/-- The fields of CTXCREATE lie in their ranges. -/
def contextValid (s : State) (number : Nat) (r : ContextRequest) : Bool :=
  number != 0 && (findCtx s number).isNone && (!r.det || (r.clusters != 0#256 && r.lupins != 0#512)) &&
    (!r.trapEntry.tag || (capType r.trapEntry.val == 1 && hostCap r.trapEntry.val)) && decide (r.root.toNat % 256 = 0) && decide (r.root.toNat < 2 ^ 41) &&
    decide (keyOffset r.root.toNat + 8192 ≤ hbmPerDie) && roomAt r.handlerTable.toNat (4096 * 32) && settableValid r.settable

/-- CTXCREATE: without ADOPT the level-0 table begins with no entry.  DEDUCED: notes/assumptions/33.md. -/
def execCtxcreate (h : CmdHeader) (r : ContextRequest) (s : State) : Out :=
  command 0x10 false h
    (fun s =>
      if 256 ≤ s.ctxs.length then answered statusBusy s
      else if !(contextValid s h.context.toNat r) then answered statusRefused s
      else
        let s := { s with ctxs := s.ctxs ++ [newContext h.context.toNat r s.dev.cycle] }
        answered statusOk (if r.adopt then s else { s with mem := s.mem.put 4 r.root.toNat (List.replicate 8192 0#8) }))
    s

/-- The most bytes that an eviction of a band may need (13 R353). -/
def saveBound (p : Packet) : Nat :=
  let cores := gangWidth p * p.gangs
  let threads := ((List.range (gangWidth p)).map (threadsOn p)).foldl (· + ·) 0 * p.gangs
  65536 + 8192 * threads + cores * (p.coreBytes + 16384 * p.tiles + 8192) + p.gangs * (33 * p.clusterBytes / 32)

/-- The bytes that an eviction of a band needs: some, so that a context without a save area keeps its bands in retention
(13 R353).  DEDUCED: notes/assumptions/32.md. -/
def saveNeed (p : Packet) : Nat :=
  min (saveBound p) (Config.saveBytes (4 * gangWidth p * p.gangs) (gangWidth p * p.gangs) p.coreBytes p.clusterBytes p.tiles + 1)

/-- CTXSET. -/
def execCtxset (h : CmdHeader) (r : SettableRequest) (s : State) : Out :=
  command 0x11 false h
    (withContext h (fun c s =>
      let c' := applySettable r c
      if !(settableValid r) || decide (c'.spillSize < c.spillUsed) || (saveParts s c.number).any (fun x => decide (x.1 < c'.saveArea.toNat) || decide (c'.saveArea.toNat + c'.saveSize < x.1 + x.2)) then
        answered statusRefused s
      else answered statusOk (putCtx c' s)))
    s

/-! ## Translation tables and windows (13 R357, R358, 08 R250) -/

/-- An entry as it will stand once the changes in progress are complete. -/
def comingEntry (m : Memory) (k : Nat) : DWord :=
  match m.changes.reverse.find? (fun x => x.entryAt == k) with
  | some x => x.word
  | none => m.word64 k

/-- The address of the entry of a level that the walk of an address reaches, an entry whose change is in progress counting as
changed; none when a table on the way is missing.  DEDUCED: notes/assumptions/33.md. -/
def entryAddress (m : Memory) (addr : Nat) : Nat → Nat → Nat → Option Nat
  | 0, level, table => some (table + 8 * levelIndex level addr)
  | left + 1, level, table =>
    let w := comingEntry m (table + 8 * levelIndex level addr)
    if entryKind w = 1 then entryAddress m addr left (level + 1) (entryTable w) else none

/-- Reserved bits of an entry are zero.  An entry of KIND 3 or a misaligned leaf is written and traps at the access (R358).
DEDUCED: notes/assumptions/33.md. -/
def entryClean (w : DWord) : Bool := w.extractLsb' 6 2 == 0#2

/-- A host's entry as it is written: OWNED, GANG, BAND, PLACED and MIGRATING are the device's. -/
def hostEntry (w : DWord) : DWord := entryWithMigrating (entryWithOwner (w &&& ~~~0x20#64) none) false

/-- Write one entry; a leaf in force changes by R359, and the command's reply waits for it. -/
def mapOne (c : Ctx) (reply : Option HostMsg) (e : MapEntry) (s : State) : State :=
  match entryAddress s.mem e.address.toNat e.level 0 c.root.toNat with
  | none => s
  | some k =>
    let old := s.mem.word64 k
    if entryKind old = 2 ∨ s.mem.changes.any (fun x => x.entryAt == k) then
      let size := levelSize e.level
      beginChange ⟨c.number, w64 (e.address.toNat % 2 ^ 50 / size * size), size, k, hostEntry e.word, none, reply⟩ s
    else { s with mem := s.mem.put 4 k (natBytes 8 (hostEntry e.word).toNat) }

------------------------------------

» **Task statement**
An exact copy of the lines above between the line holding "answered statusOk (if" and the line holding "def saveBound (p", inclusive, is the whole answer.

» **Task output**
        answered statusOk (if r.adopt then s else { s with mem := s.mem.put 4 r.root.toNat (List.replicate 8192 0#8) }))
    s

/-- The most bytes that an eviction of a band may need (13 R353). -/
def saveBound (p : Packet) : Nat :=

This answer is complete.